2015-05-20 19 views
1

Учитывая матрицу смежности простого графика, как написать функцию, которая перечисляет изолированные вершины? (Если таковые имеются)Как найти изолированные вершины?

Изолированная вершина является вершиной со степенью 0.

матрица смежности выглядит следующим образом

a, b, c, d, e = range(6) 

#  a b c d e f 
N = [[0,1,0,0,0,1], # a 
    [1,0,1,0,0,0], # b 
    [0,1,0,1,0,0], # c 
    [0,0,1,0,0,1], # d 
    [0,0,0,0,0,0], # e 
    [1,0,0,1,0,0], # f 
+0

Итак, вы спрашиваете, как пройти график? Можете ли вы определить изолированный? – sparkyShorts

+0

Ищите любую строку в матрице, состоящую из всех '0' s (если ваше определение 'isol'' не связано с каким-либо узлом ') – inspectorG4dget

+1

изолированная вершина не является конечной точкой любого ребра и является вершиной со степенью ноль – connie

ответ

0

Чего не хватает из вашего вопроса, то, что вы пробовали. Вернитесь и опубликуйте то, что вы попробовали, чтобы мы могли помочь вам больше, как сказал FrankV. Тем не менее, я дам предложение начать выяснение этого:

Прежде всего, вам нужно перебирать 2D-массив (я предполагаю это из вашего редактирования), поэтому вы знаете, что вам понадобятся вложенный цикл. Затем вам нужно будет проверить четыре разных направления (проверка ошибок за пределами индексов), чтобы увидеть, имеет ли вершина ребро; вы сделаете это для каждой вершины, которую вы перебираете (сложность O (n^2)).

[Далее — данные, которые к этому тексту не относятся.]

/-- A binary64 number m x 2^e, as its arithmetic makes it (R126, R134). -/
structure D64 where
  m : Int
  e : Int
deriving DecidableEq, Repr
/-- num / den rounded to binary64, ties to even; subnormals and overflow lie outside what the engine computes. -/
def D64.ofFrac (num : Int) (den : Nat) : D64 :=
  if num = 0 then ⟨0, 0⟩
  else
    let sh : Int := 52 - exponentOf num.natAbs den
    ⟨if 0 ≤ sh then roundDiv (num * 2 ^ sh.toNat) den else roundDiv num (den * 2 ^ (-sh).toNat), -sh⟩
/-- The exact value as a fraction. -/
def D64.num (x : D64) : Int := x.m * 2 ^ x.e.toNat
def D64.den (x : D64) : Nat := 2 ^ (-x.e).toNat
/-- Product, quotient, sum and difference, each rounded once. -/
def D64.mul (x y : D64) : D64 := D64.ofFrac (x.num * y.num) (x.den * y.den)
def D64.div (x y : D64) : D64 :=
  if y.m = 0 then ⟨0, 0⟩
  else D64.ofFrac (x.num * y.den * (if y.m < 0 then -1 else 1)) (x.den * y.num.natAbs)
def D64.add (x y : D64) : D64 := D64.ofFrac (x.num * y.den + y.num * x.den) (x.den * y.den)
def D64.sub (x y : D64) : D64 := D64.ofFrac (x.num * y.den - y.num * x.den) (x.den * y.den)

/-- A non-negative binary32 number as mantissa and exponent of two. -/
def mant32 (p : U32) : Nat × Int :=
  let e : Nat := p.toNat / 2 ^ 23 % 256
  let f : Nat := p.toNat % 2 ^ 23
  if e = 0 then (f, -149) else (f + 2 ^ 23, (e : Int) - 150)
/-- q = round(P x 2^64), saturated below 2^66 (R126). -/
def quantise (p : U32) : Nat :=
  let m := mant32 p
  let e := m.2 + 64
  min (if 0 ≤ e then m.1 * 2 ^ e.toNat else (roundDiv m.1 (2 ^ (-e).toNat)).toNat) (2 ^ 66 - 1)

/-- Half steps of the log format in a decade. -/
def halfSteps : Nat := 5120
/-- P ≥ 10^(k / 5120), compared exactly. -/
def atLeastLevel (p : U32) (k : Int) : Bool :=
  let m := mant32 p
  let a := m.1 ^ halfSteps * (if 0 ≤ m.2 then 2 ^ (m.2.toNat * halfSteps) else 1) * (if k < 0 then 10 ^ (-k).toNat else 1)
  let b := (if 0 ≤ m.2 then 1 else 2 ^ ((-m.2).toNat * halfSteps)) * (if k < 0 then 1 else 10 ^ k.toNat)
  decide (b ≤ a)
/-- The largest L of [lo, hi] with P at or above the rounding boundary below it, lo if none. -/
def levelSearch (p : U32) : Nat → Int → Int → Int
  | 0, lo, _ => lo
  | n + 1, lo, hi =>
    let mid := (lo + hi + 1) / 2
    if atLeastLevel p (2 * mid - 1) then levelSearch p n mid hi else levelSearch p n lo (mid - 1)
/-- round(2,560 x log10 P) as format 1 writes it, and whether it saturated (R131). -/
def logLevel (p : U32) : Int × Bool :=
  if p = 0 then (-32768, false)
  else
    let l := levelSearch p 17 (-32769) 32768
    (satS 16 l, decide (l < -32768 ∨ 32767 < l))
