/-- Pending disarms without a command of their own end once their bound has passed (R219, R224, R468). -/
def expireDisarms (s : State) : State :=
  let due := s.squall.pendingDisarms.filter fun d => d.cmd.isNone && decide (d.due ≤ s.clk.tick)
  let s := { s with squall := { s.squall with pendingDisarms := s.squall.pendingDisarms.filter fun d => !(d.cmd.isNone && decide (d.due ≤ s.clk.tick)) } }
  forL due endDisarms s

/-! ## Fires of an AT (R212, R216, R218) -/

/-- Count a fire of a hold-off source: a unit, or 32 + AT (R218). -/
def countSource (src tick : Nat) (s : State) : State :=
  forL (List.finRange 16) (fun m s =>
    let a := s.squall.ats[m]
    match a.def_, a.heldFrom with
    | some d, some f =>
      if a.armed ∧ d.armMode = 1 ∧ d.holdoffKind = 2 ∧ d.holdoffSrc = src ∧ a.holdDone = none ∧ f < tick then
        setAt m (fun a => { a with holdCount := a.holdCount + 1, holdDone := if d.holdoff ≤ a.holdCount + 1 then some tick else none }) s
      else s
    | _, _ => s) s

/-- Whether hold-off lets a satisfaction fire (R218). -/
def admits (a : AcqTrigger) (tick : Nat) : Bool := match a.def_, a.heldFrom with
  | some d, some f =>
    if d.holdoffKind = 0 then f < tick
    else if d.holdoffKind = 1 then f + d.holdoff ≤ tick
    else match a.holdDone with | some t => t < tick | none => false
  | _, _ => true

/-- The flags of an acquisition's prefix that its fire sets (R236). -/
def fireFlags (partialGroup late forced : Bool) : Nat := 4 * b2n partialGroup + 8 * b2n late + 16 * b2n forced

/-- Count a fire, drive the pins, export it and cut the record (R212, R214, R215, R231). -/
def fireEffects (m : Fin 16) (tick frac winner : Nat) (late forced : Bool) (s : State) : State :=
  let s := setAt m (fun a => { a with fires := a.fires + 1, lastTrig := tick, late := satN 32 (a.late + b2n late) }) s
  let s := raiseAt (evAt m 0) tick [.h m.val, .since] s
  let s := exportFire m tick frac (schedulePulse m tick s)
  let s := cutAcquisition m tick frac winner (fireFlags s.squall.ats[m].partial_ late forced) s
  match s.squall.ats[m].disarmTick with
  | some t => if s.squall.ats[m].disarmAbort then truncateAcqs m t s else s
  | none => s

/-- An AT outside groups fires (R212, R216, R218): SINGLE is then disarmed, NORMAL starts its hold-off. -/
def fireAt (m : Fin 16) (tick frac : Nat) (late forced : Bool) (s : State) : State :=
  let s := fireEffects m tick frac s.link.did late forced s
  if s.squall.ats[m].armMode = 0 then disarmAt m 1 s
  else setAt m (fun a => { a with heldFrom := some tick, holdCount := 0, holdDone := none }) s

/-! ## Group fires (R225) -/

/-- Whether a decision now is before local tick t + S - P, compared exactly in 10 fs units (R225). -/
def eligible (s : State) (a : AcqTrigger) (tick : Nat) : Bool :=
  decide (((tick + a.settle : Nat) : Int) * 78125 - (a.hops * 14004000 : Nat) > (s.clk.tick : Int) * 78125)

/-- Send a TRIG packet of a group to a member (R345). -/
def sendTrig (m : Fin 16) (subtype did seq tick frac : Nat) (payload : Data) (s : State) : State :=
  let g := match s.squall.ats[m].def_ with | some d => d.groupId | none => 0
  let p := mkPacket s ptTrig subtype did (BitVec.ofNat 32 seq) tick (frac + m.val * 2 ^ 16 + g * 2 ^ 20)
  send { p with payload := payload } s

/-- A group AT is satisfied: an eligible fire goes to every member, itself included; another is counted (R225, R227). -/
def groupFire (m : Fin 16) (tick frac : Nat) (forced : Bool) (s : State) : State :=
  let a := s.squall.ats[m]
  if tick < a.rearmTick then setAt m (fun a => { a with heldOffCount := satN 32 (a.heldOffCount + 1) }) s
  else if ¬ eligible s a tick then
    raiseAt 0x703 tick [.h m.val, .q tick] (setAt m (fun a => { a with ineligible := satN 32 (a.ineligible + 1) }) s)
  else
    let s := setAt m (fun a => { a with round := a.round ++ [⟨tick, frac, s.link.did, forced⟩] }) s
    forL (a.members.filter (·.did ≠ s.link.did)) (fun x s => sendTrig m 2 x.did a.armSeq tick frac [] s) s

/-! ## The matrix (R210, R211) -/

/-- Whether a pending disarm shuts a satisfaction at a tick out (R219). -/
def AcqTrigger.shut (a : AcqTrigger) (tick : Nat) : Bool := match a.disarmTick with | some t => decide (t ≤ tick) | none => false

/-- An AT is satisfied at a tick (R212, R216 to R219). -/
def satisfy (m : Fin 16) (tick frac : Nat) (late : Bool) (s : State) : State :=
  let s := if s.squall.ats[m].armed then countSource (32 + m.val) tick s else s
  let a := s.squall.ats[m]
  if ¬ a.armed ∨ tick < a.armTick ∨ a.shut tick then s
  else if a.group then groupFire m tick frac false s
  else if ¬ admits a tick then setAt m (fun a => { a with heldOffCount := satN 32 (a.heldOffCount + 1) }) s
  else fireAt m tick frac late false s

/-- Keep the four most recent of a list. -/
def lastFour {α : Type} (l : List α) : List α := l.drop (l.length - 4)
/-- The earliest of fires by tick and fraction. -/
def earliest : List Fire → Option Fire
  | [] => none
  | x :: xs => some (xs.foldl (fun a b => if b.tick < a.tick ∨ (b.tick = a.tick ∧ b.frac < a.frac) then b else a) x)
/-- The latest of fires by tick and fraction. -/
def latest : List Fire → Option Fire
  | [] => none
  | x :: xs => some (xs.foldl (fun a b => if a.tick < b.tick ∨ (b.tick = a.tick ∧ a.frac < b.frac) then b else a) x)

/-- A satisfaction of a step of an AT (R211). -/
def stepSatisfied (m : Fin 16) (second : Bool) (f : Fire) (s : State) : State :=
  let a := s.squall.ats[m]
  match a.matrix with
  | none => s
  | some c =>
    if ¬ c.seq then satisfy m f.tick f.frac f.late s
    else
      let others := if second then a.firstSteps else a.secondSteps
      let fits := others.filter fun x =>
        if second then decide (x.tick ≤ f.tick ∧ f.tick ≤ x.tick + c.seqWindow) else decide (f.tick ≤ x.tick ∧ x.tick ≤ f.tick + c.seqWindow)
      match earliest fits with
      | none => setAt m (fun a => if second then { a with secondSteps := lastFour (a.secondSteps ++ [f]) }
                                  else { a with firstSteps := lastFour (a.firstSteps ++ [f]) }) s
      | some x =>
        let s := setAt m (fun a => if second then { a with firstSteps := a.firstSteps.erase x }
                                   else { a with secondSteps := a.secondSteps.erase x }) s
        let b := if second then f else x
        satisfy m b.tick b.frac (f.late || x.late) s

/-- The remembered fires of a unit for a term. -/
def TrigUnit.remembered (t : TrigUnit) (slot : Nat) : List Fire := ((t.memory.find? (·.1 = slot)).map Prod.snd).getD []
/-- Change them. -/
def TrigUnit.remember (t : TrigUnit) (slot : Nat) (l : List Fire) : TrigUnit :=
  { t with memory := t.memory.filter (·.1 ≠ slot) ++ (if l = [] then [] else [(slot, l)]) }
/-- The product terms of a matrix configuration, by their slot of an AT: first-step terms 0 to 3, second-step terms 4 to 7. -/
def MatrixCfg.slots (c : MatrixCfg) : List Nat := (c.term1 ++ [0, 0, 0, 0]).take 4 ++ (c.term2 ++ [0, 0, 0, 0]).take 4
/-- A term that a configuration changes is a new one: it has consumed nothing, and finds each unit's four most recent fires (R210;
log 23). -/
def TrigUnit.newTerms (t : TrigUnit) (u at_ : Nat) (old new : List Nat) : TrigUnit :=
  (List.range 8).foldl (fun t i =>
    let mask := (new.drop i).headD 0
    if (old.drop i).headD 0 = mask then t else t.remember (at_ * 8 + i) (if bit mask u then t.recent else [])) t

/-- The fires a term chooses: for the lowest tick that allows it, each unit's earliest fire within coinc (R210). -/
def chooseFires (s : State) (units : List (Fin 32)) (slot coinc : Nat) : Option (List (Fin 32 × Fire)) :=
  let all := units.flatMap fun u => (s.squall.units[u].remembered slot).map (·.tick)
  (sortBy id all).findSome? fun lo =>
    let picks := units.filterMap fun u => (earliest ((s.squall.units[u].remembered slot).filter fun f => decide (lo ≤ f.tick ∧ f.tick ≤ lo + coinc))).map (u, ·)
    if picks.length = units.length then some picks else none

/-- Satisfy a term as often as its remembered fires allow; satisfaction consumes them for that term (R210). -/
def matchTerm (m : Fin 16) (second : Bool) (units : List (Fin 32)) (slot coinc : Nat) : Nat → State → State
  | 0, s => s
  | n + 1, s => match chooseFires s units slot coinc with
    | none => s
    | some picks => match latest (picks.map Prod.snd) with
      | none => s
      | some top =>
        let s := forL picks (fun p s => setUnit p.1 (fun t => t.remember slot ((t.remembered slot).erase p.2)) s) s
        matchTerm m second units slot coinc n (stepSatisfied m second { top with late := picks.any (·.2.late) } s)
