-- ==== Sys2Proof/Machine/Collector.lean ====
section
/-! DEFINITION. The home collector of a task: the first-commit filter (R154), publication in index order (R155), output cells
and holds (R127 to R130), records, gaps and markers (R131 to R133, R167, R183), spectral kurtosis blocks (R134 to R136), the
coarse stage of two-stage tasks (R141, R144), migration (R163 to R165) and the end of a task (R140, R153). -/

namespace Sys2Proof.Machine

/-! ## Figures -/

/-- The epoch in force at an index (R164). -/
def Task.epochAt (t : Task) (k : Nat) : Nat := if k < t.epochFrom then t.epochBefore else t.epoch
/-- The parameter set in force for an index (R138, R179). -/
def Task.descAt (t : Task) (k : Nat) : TaskDesc := match t.modify with | some m => if m.index ≤ k then m.desc else t.desc | none => t.desc
/-- The output index that a frame belongs to. -/
def Task.indexOfFrame (t : Task) (k : Nat) : Nat := if t.desc.twoStage then k / 2 ^ t.desc.fLog2 else k
/-- Marks of a unit as record flags (R133, R160). -/
def CommitUnit.flags (u : CommitUnit) : Nat := rfBackfill * b2n u.backfill + rfUncertain * b2n u.uncertain + rfClipped * b2n (u.clipped || decide (u.saturated ≠ 0))
/-- A gap entry of a task (R183). -/
def gapUnit (task index epoch cause : Nat) (fine : Bool) : CommitUnit :=
  { task := task, index := index, epoch := epoch, fine := fine, power := [], bins := [], crc := 0, clipped := false,
    uncertain := false, backfill := false, saturated := 0, gap := some cause }
/-- The higher-ranked of two optional causes. -/
def worseGap (a b : Option Nat) : Option Nat := match a, b with
  | some x, some y => some (worseCause x y)
  | some x, none => some x
  | none, y => y
/-- The reorder window (R155). -/
def reorderWindow : Nat := 4096
/-- Whether a task feeds Squall units and density maps (R153). -/
def Task.feeds (t : Task) : Bool := t.kind = .live

/-! ## Records of a task (R132, R133, R167) -/

/-- The header of a task's record from an index over a count of indices. -/
def taskHeader (s : State) (t : Task) (type flags first count aux epoch : Nat) : RecHdr :=
  { type := type, flags := flags, tStart := t.indexTime first / 65536, tFrac := t.indexTime first % 65536,
    srcCh := t.desc.channel, epoch := epoch % 256, srcDid := s.link.did, itemIndex := first, itemCount := satN 32 count,
    aux := aux, cfgCrc := t.cfgCrc, taskId := t.id }
/-- The tick by which a record's span ends: the next index's time, rounded up (R288). -/
def Task.endTick (t : Task) (last : Nat) : Nat := ceilDiv (t.indexTime (last + 1)) 65536

/-- A vector gets one more record that holds it, or is lost where there was no room. -/
def OutVector.placed (place : Option Nat) (n : Nat) (v : OutVector) : OutVector := match place with
  | some a => { v with places := some (v.places.getD [] ++ [(a, n)]) }
  | none => { v with gap := some 1, points := [] }
/-- The output vectors that a published SPECTRUM record covers are held at its place; without room for it they are lost as the record
is, with cause 1 (R230, R293). -/
def noteRecord (id : Nat) (rec_ : Data) (place : Option Nat) (s : State) : State :=
  let h := recHdr rec_
  if h.type ≠ rtSpectrum then s
  else
    let held := fun (v : OutVector) => decide (h.itemIndex ≤ v.first ∧ v.first < h.itemIndex + h.itemCount) && v.gap.isNone
    setTask id (fun t => { t with vectors := lmod t.vectors held (OutVector.placed place rec_.length) }) s

/-- Publish one record of a task. -/
def putTaskRecord (id : Nat) (rec_ : Data) (tEnd : Nat) (s : State) : State := match findTask s id with
  | some t => noteRecord id rec_ (spectraPlace s rec_.length) (publishSpectra t.desc.stream id rec_ tEnd s)
  | none => s

/-- Publish a MARKER of a task (R167). -/
def putMarker (id code index epoch flags : Nat) (s : State) : State := match findTask s id with
  | some t => putTaskRecord id (markerRecord (taskHeader s t rtMarker flags index 0 0 epoch) code) (t.indexTick index) s
  | none => s

/-- Publish a record that covers indices up to last, directly after the markers due ahead of it (R160, R167). -/
def putCovering (id last : Nat) (rec_ : Data) (s : State) : State := match findTask s id with
  | some t =>
    let due := t.markers.filter fun m => decide (m.index ≤ last)
    let s := setTask id (fun t => { t with markers := t.markers.filter fun m => !decide (m.index ≤ last) }) s
    let s := forL (sortBy (·.index) due) (fun m s => putMarker id m.code m.index m.epoch 0 s) s
    putTaskRecord id rec_ (t.endTick last) s
  | none => s

/-- Close the open record (R132). -/
def closeRecord (id : Nat) (final : Bool) (s : State) : State := match findTask s id with
  | some t => match t.openRec with
    | some o =>
      let h := taskHeader s t rtSpectrum (o.flags + if final then rfFinal else 0) o.first (o.last + 1 - o.first) 0 o.epoch
      let s := setTask id (fun t => { t with openRec := none, finalSent := t.finalSent || final }) s
      putCovering id o.last (recordBytes h o.payload) s
    | none => s
  | none => s

/-- Publish the joined gap (R183). -/
def flushTaskGap (id : Nat) (final : Bool) (s : State) : State := match findTask s id with
  | some t => match t.openGap with
    | some g =>
      let h := taskHeader s t rtGap (if final then rfFinal else 0) g.first (g.last + 1 - g.first) 0 g.epoch
      let s := setTask id (fun t => { t with openGap := none, finalSent := t.finalSent || final }) s
      putCovering id g.last (gapRecord h g.cause (t.endTick g.last) 0) s
    | none => s
  | none => s
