/-- Tiles of a mask that can take a share of a footprint, with the capacity left. -/
def openTiles (s : State) (mask foot : Nat) (poweredOnly : Bool) : List (Nat × Nat) :=
  (List.finRange 20).filterMap fun n =>
    let t := s.tiles[n]
    if bit mask n.val ∧ t.healthy ∧ t.table.length < 8 ∧ 0 < t.room ∧ footUsed s t + foot ≤ tileSram ∧ (¬ poweredOnly ∨ t.powered) then
      some (n.val, t.room)
    else none

/-- The fewest tiles with room for a demand, the roomiest first (log 33). -/
def fewestTiles : List (Nat × Nat) → Nat → Option (List (Nat × Nat))
  | _, 0 => some []
  | [], _ => none
  | x :: xs, d => (fewestTiles xs (d - x.2)).map (x :: ·)
/-- Give a demand out in whole tile-samples, each to the tile with the least so far. Entries are (tile, room, given). -/
def dealOut : Nat → Nat → List (Nat × Nat × Nat) → List (Nat × Nat × Nat)
  | 0, _, l => l
  | _ + 1, 0, l => l
  | n + 1, d, l =>
    let able := l.filter fun x => decide (x.2.2 < x.2.1)
    match able with
    | [] => l
    | y :: ys =>
      let p := ys.foldl (fun a b => if b.2.2 < a.2.2 then b else a) y
      let g := min (min 16 d) (p.2.1 - p.2.2)
      dealOut n (d - g) (l.map fun x => if x.1 = p.1 then (x.1, x.2.1, x.2.2 + g) else x)
/-- Tiles and sixteenths for a demand: powered tiles alone if they suffice, otherwise all (log 33). -/
def chooseTiles (s : State) (mask demand foot : Nat) : Option (List (Nat × Nat)) :=
  let pick := fun (p : Bool) => fewestTiles ((sortBy (fun x => 240 - x.2) (openTiles s mask foot p))) demand
  let l := match pick true with | some l => some l | none => pick false
  l.map fun l => ((dealOut (demand + 20) demand (l.map fun x => (x.1, x.2, 0))).map fun x => (x.1, x.2.2)).filter fun x => 0 < x.2

/-- Residues of an even pattern: at each step the share furthest behind its weight takes the residue (R113; log 33). Entries are
(weight, credit, residues). -/
def spreadResidues : List Nat → List (Nat × Int × List Nat) → List (Nat × Int × List Nat)
  | [], l => l
  | r :: rs, l =>
    let total : Int := ((l.map (·.1)).sum : Nat)
    let l := l.map fun x => (x.1, x.2.1 + (x.1 : Int), x.2.2)
    let top := l.foldl (fun (m : Int) x => max m x.2.1) (-total)
    let rec give : List (Nat × Int × List Nat) → List (Nat × Int × List Nat)
      | [] => []
      | x :: xs => if x.2.1 = top then (x.1, x.2.1 - total, x.2.2 ++ [r]) :: xs else x :: give xs
    spreadResidues rs (give l)
/-- Divide residues evenly among (tile, sixteenths) pairs. -/
def divideResidues (residues : List Nat) (l : List (Nat × Nat)) : List (Nat × List Nat) :=
  List.zipWith (fun (x : Nat × Nat) (y : Nat × Int × List Nat) => (x.1, y.2.2)) l (spreadResidues residues (l.map fun x => (x.2, 0, [])))

/-- The lowest index at or above k among residues of a period. -/
def nextOwn (period : Nat) (residues : List Nat) (k : Nat) : Nat :=
  let p := max 1 period
  match (residues.map fun r => k + (r + p - k % p) % p) with
  | [] => k
  | x :: xs => xs.foldl min x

Это базовый подход к алгоритму; Конечно, есть много других способов решить эту проблему. Первый шаг, однако, заключается в том, чтобы довести его до точки, где вы можете понять это, а затем закодировать его. Вернитесь к нему, когда вы его правильно работаете, и оптимизируйте его.

1

Чтобы найти изолированные вершины, вы можете сформировать график degree matrix, а затем искать 0 по диагонали. Вот два примера график:

import networkx as nx 
import matplotlib.pyplot as plt 
import numpy as np 

# star adjacency matrix 
star_adj = np.array([[0, 1, 1, 1, 1, 1], [1, 0, 0, 0, 0, 0], [1, 0, 0, 0, 0, 0], [1, 0, 0, 0, 0, 0], 
       [1, 0, 0, 0, 0, 0], [1, 0, 0, 0, 0, 0]]) 
# gr = nx.from_numpy_matrix(star_adj) 
# nx.draw(gr) 
# plt.show() 

enter image description here

Мы не ожидаем каких-либо изолированных вершин в этой звезды графике.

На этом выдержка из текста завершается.